2. Line ACD. Assume Q = 0.5 MGD (1.89 MLD).
(a) Pipe AC, 4,000 ft, l0 in.; s = 1.42; H = 1.42 × 4 = 5.7 ft (1.74 m).
(b) Pipe CD, 3,000 ft, 8 in.; s = 4.2; H = 4.2 × 3 = 12.6 ft (3.84 m).
(c) Total H = 5.7 + 12.6 = 18.3 ft (5.58 m).
(d) Equivalent length of 8 in. (200 mm) pipe: 1,000 × 18.3∕4.2 = 4,360 ft (1,329 m).
3. Equivalent line AD. Assume H = 8.4ft(2.56 m).

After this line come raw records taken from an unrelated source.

/-- A context: its block as captured (R271), its state and its status block (R281). -/
structure Ctx where
  st      : CtxState
  prioMax : Nat
  retW    : Nat
  blzMax  : Nat
  ptRoot  : Nat
  cwin    : Nat
  maxQ    : Nat
  tdBase  : Nat
  ltb     : Nat
  ltn     : Nat
  saveA   : Nat
  fqcb    : Nat
  statb   : Nat
  cset    : Nat
  fcause  : Nat
  fcore   : Nat
  faddr   : Nat
  dropped : Nat
  deriving DecidableEq, Repr

/-- A captured kernel record (R318, R320). -/
structure Kernel where
  entry  : DWord
  glog   : Nat
  vg     : Nat
  ab     : Nat
  blz    : Nat
  refa   : Nat
  consts : List Byte
  phases : List (DWord × Nat)
  deriving DecidableEq, Repr

/-- Group states of R334 (ENDED groups are not listed). -/
inductive GroupState where
  | queued | claiming | running | preempting | preempted | resuming
  deriving DecidableEq, Repr

/-- A group (R332–R341). `saved` holds what a PRE-EMPTED member keeps outside the eager area, by TIDX. -/
structure Group where
  st      : GroupState
  ctx     : Nat
  queue   : Nat
  packet  : Nat
  gnum    : Nat
  prio    : Nat
  entered : Nat
  since   : Nat
  size    : Nat
  kern    : Kernel
  karg    : DWord
  gx      : Nat
  gy      : Nat
  acqQv   : Option (Tab Nat)
  cores   : List Nat
  saved   : List Core
  endCnt  : Tab Nat
  /-- The last die cycle in which a member ended by END: its arrival bit is up from then on (R350, R353). -/
  endDie  : Nat
  ended   : List Nat
  reqFor  : List Nat
  reqd    : Bool
  deriving DecidableEq, Repr

/-- Queue states of R292 (UNMAPPED queues are not listed). -/
inductive QState where
  | idle | ready | bound | waiting | error | disabled
  deriving DecidableEq, Repr

/-- A started packet that has not completed (R298, R301): its groups left, the numbers its groups were given (`total` from `first` on), and what a WAIT
(kind 4: word, comparand, condition) or a COPY (kind 6: source, destination, length) still has to do; `asked` marks a decrement of a REMOTE signal
word on its way. -/
structure Packet where
  idx    : Nat
  sig    : Nat
  rel    : Nat
  acq    : Nat
  groups : Nat
  first  : Nat
  total  : Nat
  kind   : Nat
  a      : Nat
  b      : Nat
  c      : Nat
  asked  : Bool
  lines  : List (Nat × List Byte)
  /-- The address of its slot (R311). -/
  slot   : Nat
  deriving DecidableEq, Repr

/-- A user queue (R287, R292): state, context, control block address, priority, when it became READY, whether a notify came since the header was read, whether
UNMAPQ waits, QV (R378), the packets started, and the monitored key with whether its word has changed (R295). -/
structure Queue where
  st      : QState
  ctx     : Nat
  cb      : Nat
  prio    : Nat
  readySeq : Nat
  notified : Bool
  unmapping : Bool
  qv      : Tab Nat
  packets : List Packet
  monitor : Option (Nat × Bool)
  deriving DecidableEq, Repr

/-- A command-processor thread (R293): its queue, when it was bound, the remote lines at hand, and the packet in the middle of whose start it is: a compare-and-swap
of a FEED's indices or the zeroing of its header is under way in another package (R294). -/
structure Thread where
  queue : Option Nat
  since : Nat
  lines : List (Nat × List Byte)
  mid   : Option Nat
  deriving DecidableEq, Repr

/-! ### Links, pages, reliability, host -/

/-- Link states of R405. -/
inductive LinkState where
  | down | reset | training | up | degraded | fenced
  deriving DecidableEq, Repr

/-- What an outstanding request serves: an access, a macro slot's send, a slot's or a core's or a thread's read of a remote
line (by key), a code line (or a link-table slot's), a packet's signal, a packet's read (by key) or write (0), a checkpoint's, an admin command's read, or nothing that waits for it. -/
inductive Owner where
  | access (id : Nat)
  | slot (core slot : Nat)
  | slotLine (core slot key va : Nat)
  | param (core key va : Nat)
  | code (core va : Nat) (slot : Bool)
  | thread (th key : Nat)
  | signal (q idx : Nat)
  | packet (q idx key : Nat)
  | ckpt (key : Nat)
  | admin (key : Nat)
  | nothing
  deriving DecidableEq, Repr

/-- A request awaiting its reply: RID, the message, what it serves, when it was sent, and when it was refused. -/
structure Request where
  rid    : Nat
  msg    : Msg
  owner  : Owner
  sentAt : Nat
  refusedAt : Option Nat
  deriving DecidableEq, Repr

/-- A link (R401–R406, R413): state and width, the peer, counters, sequence numbers, the replay buffer as (SEQ, times sent in a row, flit), the messages for which
it has no room yet, the highest SEQ discarded since a replay was asked for, the next RID, the requests without a reply, the reply cache with the newest RID seen,
training attempts, messages partly received (nothing kept of one found malformed) and not yet served (each with whether its range was exported when it arrived,
R394), flits to go out, and the counts its arrival agent has acquired (R377). -/
structure Link where
  st      : LinkState
  width   : Nat
  plink   : Nat
  ppkg    : Nat
  replays : Nat
  crcErr  : Nat
  errors  : Nat
  fences  : Nat
  txSeq   : Nat
  rxSeq   : Nat
  replay  : List (Nat × Nat × List Byte)
  backlog : List Msg
  asked   : Option Nat
  rid     : Nat
  requests : List Request
  cache   : List (Nat × Msg)
  newest  : Option Nat
  attempts : Nat
  partials : Tab (Option (List Byte))
  inbox   : List (Msg × Bool)
  outbox  : List (List Byte)
  acq     : Tab Nat
  deriving DecidableEq, Repr

/-- An export entry (R388): the package it lets in, tier, base and length. -/
structure Export where
  spkg : Nat
  tier : Nat
  base : Nat
  len  : Nat
  deriving DecidableEq, Repr

/-- Frame states of R397. -/
inductive FrameState where
  | inUse | failing | moving | retired | withheld
  deriving DecidableEq, Repr

/-- A memory frame (R397, R398): state, times of its last corrected errors, when its event was last sent, the spare that took its place. -/
structure Frame where
  st     : FrameState
  errs   : List Nat
  lastEvent : Nat
  spare  : Nat
  deriving DecidableEq, Repr

/-- A rotation entry (R419): die-0 cycle and hub time at which its last passing cruise began. -/
structure RotEntry where
  passCycle : Nat
  passTime  : Nat
  failed    : Bool
  acked     : Bool
  withheld  : Bool
  errs      : Tab (List Nat)
  badSince  : Nat
  deriving DecidableEq, Repr

/-- A line that a second-level slice holds (R14, R368): its number, whether STRM allocated it, and the context and number of the retained range whose reserved way
it takes (R186). -/
structure L2Line where
  line : Nat
  strm : Bool
  kept : Option (Nat × Nat)
  deriving DecidableEq, Repr

/-- A BARW request of another package that waits (R362): link, generation, request; and once the wait has ended, the reply's data and the release counts then
(R377). -/
structure Waiter where
  link  : Nat
  gen   : Nat
  msg   : Msg
  ended : Option (List Byte × Tab Nat)
  deriving DecidableEq, Repr

/-- A retained range (R186). -/
structure Retain where
  ctx  : Nat
  num  : Nat
  va   : Nat
  len  : Nat
  ways : Nat
  dies : Nat
  deriving DecidableEq, Repr

/-- A cached translation or table pointer (R389): the entry of a level `lv` that a walk used for the range number `page` of that level. -/
structure TlbEntry where
  ctx  : Nat
  page : Nat
  lv   : Nat
  leaf : Nat
  deriving DecidableEq, Repr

(a) Line ABD, 4,000 ft, 12 in.; s = 8.4∕4.00 = 2.1; Q = 1.00 MGD (3.785 MLD).
(b) Line ACD, 4360 ft, 8 in.; s = 8.4∕4.36 = 1.92; Q = 0.33 MGD (1.25 MLD).
(c) Total Q = 1 + 0.33 = 1.33 MGD (5.03 MLD).

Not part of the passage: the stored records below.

/-- The bytes a copy's line still brings: as read from its source, else as the source has them now. -/
def copyBytes (s : State) (n t : Nat) (k : Copy) (i : Nat) : List Byte :=
  let d := (s.core t).padAddr false (k.dst + 128 * i) / 128
  match ((s.core t).fills.find? fun f => f.id == k.id && !f.out && f.line == d).map Fill.src with
  | some (.bytes b) => b
  | _ => (s.core n).pool.bytes ((s.core n).padAddr false (k.src + 128 * i)) 128
/-- A copy that has started is completed though its task has ended (R247): its remaining lines land before their cores are left. -/
def finishCopy (n : Nat) (s : State) (k : Copy) : State :=
  if !k.started then s
  else k.targets.foldl (fun s t =>
    (List.range' (Tab.count k.landed t) (k.len / 128 - Tab.count k.landed t)).foldl (fun s i =>
      s.modCore t fun c => c.bgWrite s.fresh false ((copyBytes s n t k i).zipIdx.map fun w => (c.padAddr false (k.dst + 128 * i) + w.2, w.1))) s) s
def finishCopies (s : State) (n : Nat) : State := (s.core n).copies.foldl (finishCopy n) s

/-- Ends every member of a group still on its core and counts it as ended for its packet (R334, R335). With `fatal` the context is
dying and the packet's signal will not move (R269). -/
def killGroup (s0 : State) (g : Nat) (fatal : Bool) : State :=
  match Tab.get? s0.groups g with
  | none => s0
  | some gr =>
    let s := gr.cores.foldl (fun s n => if (s.core n).gid = g ∧ (s.core n).st ≠ .free then finishCopies s n else s) s0
    let s1 := gr.cores.foldl (fun s n => if (s.core n).gid = g ∧ (s.core n).st ≠ .free then (endMember s n).1 else s) s
    -- a PRE-EMPTED member leaves the core reserved and its granules HELD: the tags stay its context's, no longer HELD
    let s1 := gr.saved.foldl (fun s c => ((refRelease s (gr.cores.getD c.tidx 0) g gr.ctx c.refa c.parity).1).releasePaths (gr.cores.getD c.tidx 0)) s1
    let s2 := gr.cores.foldl (fun s n =>
      if gr.st = .preempted then s.modCore n fun c => { c with gtags := c.gtags.map fun t => if t.owner = gr.ctx then { t with held := false } else t }
      else s) s1
    let s3 := { s2 with groups := Tab.erase s2.groups g
                        aging := s2.aging.map fun a => if a = some g then none else a }
    if fatal then s3
    else s3.modQueue gr.queue fun q =>
      { q with packets := q.packets.map fun p => if p.idx = gr.packet then { p with groups := p.groups - 1 } else p }

/-- The monitor of a queue that has no thread any more: a WAIT it has started is still looked at (R291, R311). -/
def Queue.parked (q : Queue) : Option (Nat × Bool) := if q.packets.any (fun p => p.kind == 4) then some (q.monitor.getD (0, true)) else none
/-- What a request of thread `th` serves, once the thread is free: nothing (R291, R292). -/
def Owner.ofThread (th : Nat) : Owner → Owner
  | .thread t key => if t = th then .nothing else .thread t key
  | o => o
def State.thread (s : State) (th : Nat) : Thread := s.threads[th]?.getD Thread.zero
def State.setThread (s : State) (th : Nat) (t : Thread) : State := { s with threads := s.threads.setIfInBounds th t }
/-- Frees a thread; what it has read or asked for reaches no later binding. -/
def State.dropThread (s : State) (th : Nat) : State :=
  { s with threads := s.threads.setIfInBounds th Thread.zero
           links := s.links.map fun (l : Link) => { l with requests := l.requests.map fun r => { r with owner := r.owner.ofThread th } } }
/-- Frees the threads of the queues that `p` names, but one in the middle of another packet's start than `idx`: that start is completed first (R294). -/
def State.dropThreads (s : State) (idx : Option Nat) (p : Nat → Bool) : State :=
  (List.range 32).foldl (fun s th => match (s.thread th).queue with
    | some q => if p q && ((s.thread th).mid.isNone || (s.thread th).mid == idx) then s.dropThread th else s
    | none => s) s
/-- Whether a thread is in the middle of the start of a packet of queue `q`. -/
def State.starting (s : State) (q : Nat) : Bool := s.threads.toList.any fun t => t.queue == some q && t.mid.isSome
/-- A queue that UNMAPQ disabled is UNMAPPED once the last packet it has started is complete (R292). -/
def State.settleUnmap (s : State) (q : Nat) : State :=
  match Tab.get? s.queues q with
  | some v => if v.unmapping ∧ v.packets.isEmpty ∧ !s.starting q then { s with queues := Tab.erase s.queues q } else s
  | none => s
/-- Disables the queues of a context that dies (R292); packets whose groups ended with it never complete (R269). -/
def disableQueues (s : State) (ctx : Nat) : State :=
  let mine := (s.queues.filter fun e => e.2.ctx == ctx).map (·.1)
  let s1 : State := { s with queues := s.queues.map fun (e : Nat × Queue) =>
    if e.2.ctx = ctx then (e.1, { e.2 with st := .disabled, monitor := e.2.parked, packets := e.2.packets.filter fun p => p.groups == 0 }) else e }
  mine.foldl State.settleUnmap (s1.dropThreads none mine.contains)

/-- Ends every group of a context (R269, R286); what its members owe their reference words that cannot be reached is recorded, and no such record is
context-fatal again. -/
def endGroupsOf (s : State) (ctx : Nat) (fatal : Bool) : State :=
  (s.groups.filter fun e => e.2.ctx = ctx).foldl (fun s e =>
    (refRecords s e.1 e.2).foldl (fun s r => (queueRecord s ctx r).1) (killGroup s e.1 fatal)) s

/-- The context-fatal record (R283, code 48). It is lost where that queue is what failed (DEDUCED, log 104). -/
def fatalRecord (s : State) (n core addr : Nat) : State :=
  (queueRecord s n { FaultRec.zero with code := 48, pcore := core, addr := addr, time := s.dieCycle (dieOf core) }).1
/-- A context-fatal event (R280): the status block is written first, then the context is DYING. Ignored in DYING and SCRUBBING. -/
def ctxFatal (s : State) (n cause core addr : Nat) : State :=
  match s.ctx? n with
  | none => s
  | some c =>
    if c.st = .dying ∨ c.st = .scrubbing then s
    else
      let s1 := s.modCtx n fun c => { c with st := .dying, fcause := cause, fcore := core, faddr := addr }
      let s2 := match writeStatus s1 n 4 with
        | .ok s' => s'
        | .error _ => s1
      disableQueues (endGroupsOf (fatalRecord s2 n core addr) n true) n

/-- Appends a record to a context's fault queue (R282, R284): dropped and counted when the ring is full or malformed, context-fatal when
it cannot be reached. -/
def sendRecord (s : State) (n : Nat) (r : FaultRec) : State :=
  match queueRecord s n r with
  | (s', none) => s'
  | (s', some addr) => ctxFatal s' n 4 r.pcore addr
/-- The records of a context that wait for its ring go out as far as its lines are at hand; `k` bounds their number (R282). -/
def pumpRecords (s : State) (n : Nat) : Nat → State
  | 0 => s
  | k + 1 =>
    match s.recq.find? fun e => e.1 == n with
    | none => s.dropLines (.ring n)
    | some e =>
      match putRecord s n e.2 with
      | (_, some (.need ctx key va)) => (askDev s (.ring n) ctx key va).getD s
      | (s', none) => pumpRecords ({ s' with recq := s'.recq.erase e }.dropLines (.ring n)) n k
      | (s', some (.fail addr)) => pumpRecords ((ctxFatal { s' with recq := s'.recq.erase e } n 4 e.2.pcore addr).dropLines (.ring n)) n k

/-- A SUSPENDING context whose groups are all PRE-EMPTED or ended, or have not been placed, is SUSPENDED (R269). -/
def settleSuspend (s : State) (n : Nat) : State :=
  match s.ctx? n with
  | some c =>
    if c.st = .suspending ∧ s.groups.all (fun g => g.2.ctx ≠ n ∨ g.2.st = .queued ∨ g.2.st = .preempted) then
      let s1 := s.modCtx n fun c => { c with st := .suspended }
      match writeStatus s1 n 3 with
      | .ok s' => s'
      | .error a => ctxFatal s1 n 4 0 a
    else s
  | none => s

/-- Ends a group (R334, R335); a member whose reference word cannot be updated sends a queue error record with SUB 2 (R330). -/
def endGroup (s : State) (g : Nat) (fatal : Bool) : State :=
  match Tab.get? s.groups g with
  | none => s
  | some gr =>
    settleSuspend ((refRecords s g gr).foldl (fun s r => sendRecord s gr.ctx r) (killGroup s g fatal)) gr.ctx

/-! ### Taking a fault and resuming -/

/-- Takes a fault at a bundle of core `n` (R97, R98): the pipes keep their contents, and so do the waits of a bundle that has taken effect (MACRO, TRAP), the
program counter is saved, the record goes to the context's fault queue; the task is STOPPED, or its group ends. -/
def takeFault (s : State) (n : Nat) (e : Exc) (parcel : Nat) (baddr spc : DWord) : State :=
  let c := s.core n
  if excResumable e.code then
    let s1 := s.modCore n fun c => { c with st := .stopped, pc := spc, rcode := [], param := 0, rlines := [] }
    sendRecord s1 c.ctx (recordOf s1 n e 1 parcel baddr spc)
  else
    let r := recordOf s n e 2 parcel baddr spc
    endGroup (sendRecord s c.ctx r) c.gid false

/-- A core comes to owe a stop to an earlier bundle, detected now; `id` orders those of one cycle by issue (R99, R381). -/
def State.owe (s : State) (n id : Nat) (r : FaultRec) : State :=
  s.modCore n fun c => { c with owed := Tab.set c.owed (s.dieCycle (dieOf n) * 2 ^ 64 + id) r }
/-- Takes the stops owed to earlier bundles (R99, R381): their records were formed at detection and go out in that order; the group
ends. -/
def takeOwed (s : State) (n : Nat) : State :=
  let c := s.core n
  endGroup (c.owed.foldl (fun s r => sendRecord s c.ctx { r.2 with spc := c.pc, flags := 2 }) s) c.gid false

/-- The first die cycle in which every core of a die can issue from its start: the one at hand before its first turn, else the next (R334). -/
def State.startDie (s : State) (n : Nat) : Nat := s.dieCycle (dieOf n) + (if s.turn = 0 then 0 else 1)
/-- A core's task is to issue from the next full die cycle on (R334). -/
def State.startTask (s : State) (n : Nat) : State :=
  s.modCore n fun c => { c with st := .running, arrived := false, waits := [.start (s.startDie n)] }

/-- TASKGO's resumption of a STOPPED task (R86, R97): issue restarts at the saved program counter with the pipe image as kept. -/
def resumeTask (s : State) (n : Nat) : State := s.modCore n fun c => { c with st := .running }

/-! ### Times (R168) -/

/-- The count a copy's lines are timed by: its own core's issue cycles, or die cycles. -/
def copyNow (s : State) (core : Nat) (k : Copy) : Nat := if k.inCore then (s.core core).ic else s.dieCycle (dieOf core)
/-- The fixed part of a copy's time, and its cycles per line. -/
def Copy.lead (k : Copy) : Nat := if k.inCore then 16 else match k.hops with
  | none => 24
  | some h => 40 + 2 * h
def Copy.perLine (k : Copy) : Nat := if k.hops.isSome then 2 else 1
def Copy.lines (k : Copy) : Nat := k.len / 128
def Copy.delayOf (k : Copy) (t : Nat) : Nat := Tab.count k.delay t
def Copy.doneLines (k : Copy) (t : Nat) : Nat := Tab.count k.landed t
/-- When the next line for target `t` lands, delays counted. -/
def Copy.dueTime (k : Copy) (t : Nat) : Nat := k.startAt + k.lead + k.perLine * (k.doneLines t + 1) + k.delayOf t
def Copy.complete (k : Copy) : Bool := k.started && k.targets.all fun t => k.doneLines t == k.lines
/-- The banks of a copy's line `i` at its destination. -/
def Copy.lineBanks (k : Copy) (i : Nat) : BitVec 32 := bankSet false (k.dst + 128 * i) 128
/-- The scratchpad banks a core's issue-side writes take in its next issue cycle (R159). -/
def writeBanks (c : Core) : BitVec 32 := (c.bankUse.filter fun u => u.write && u.cyc == c.ic).foldl (fun m u => m ||| u.banks) 0#32
/-- Whether a fill of core `n` is an on-die copy whose line lands no later than `k` cycles from now (R168, R169). -/
def copyLandsBy (s : State) (n : Nat) (f : Fill) (k : Nat) : Bool :=
  (List.range 40).any fun i =>
    let m := 40 * dieOf n + i
    (s.core m).copies.any fun q => q.id == f.id && q.started && (List.range q.lines).any fun j =>
      (s.core n).padAddr false (q.dst + 128 * j) / 128 == f.line &&
        decide (q.startAt + q.lead + q.perLine * (j + 1) + q.delayOf n ≤ copyNow s m q + k)
/-- Whether a line is settled for a read made `k` cycles after the issue cycle: later reads count the landings whose cycle is fixed. -/
def settledAt (s : State) (n l k : Nat) : Bool :=
  (s.core n).fills.all fun f => f.line != l || f.out || (k != 0 && f.kind == .copy && copyLandsBy s n f k)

(d) Equivalent length of 14 in. (350 mm) pipe: Q = 1.33, s = 1.68, 1,000 × 8.4∕1.68 = 5,000 ft (1,524 m).
(e) Result: 5,000 ft of 14 in. (1,524 m of 350 mm) pipe.
Necessary calculations are as follows:
1. Because line ABD consists of two pipes in series, the losses of head created by a given flow of water are additive. Find,
therefore, from the Hazen–Williams diagram (Chapter 5 and/or Appendix 14) the frictional resistance s for some reasonable
flow (1 MGD or 3.78 MLD) (a) in pipe AB and (b) in pipe BD. Multiply these resistances by the length of pipe to obtain
the loss of head H. Add the two losses to find the total loss H = 8.4 ft (2.56 m). Line ABD, therefore, must carry 1 MGD
(3.78 MLD) with a total loss of head of 8.4 ft (2.56 m). Any pipe that will do this is an equivalent pipe. Because a 12 in.
(300 mm) pipe has a resistance s of 2.1‰ when it carries 1 MGD (3.78 MLD) of water, a 12 in. (300 mm) pipe, to be an
equivalent pipe, must be 1,000 × 8.4∕2.1 = 400 ft (122 m) long.
2. Proceed in the same general way with line ACD to find a length of 4360 ft (1329 m) for the equivalent 8 in. (200 mm) pipe.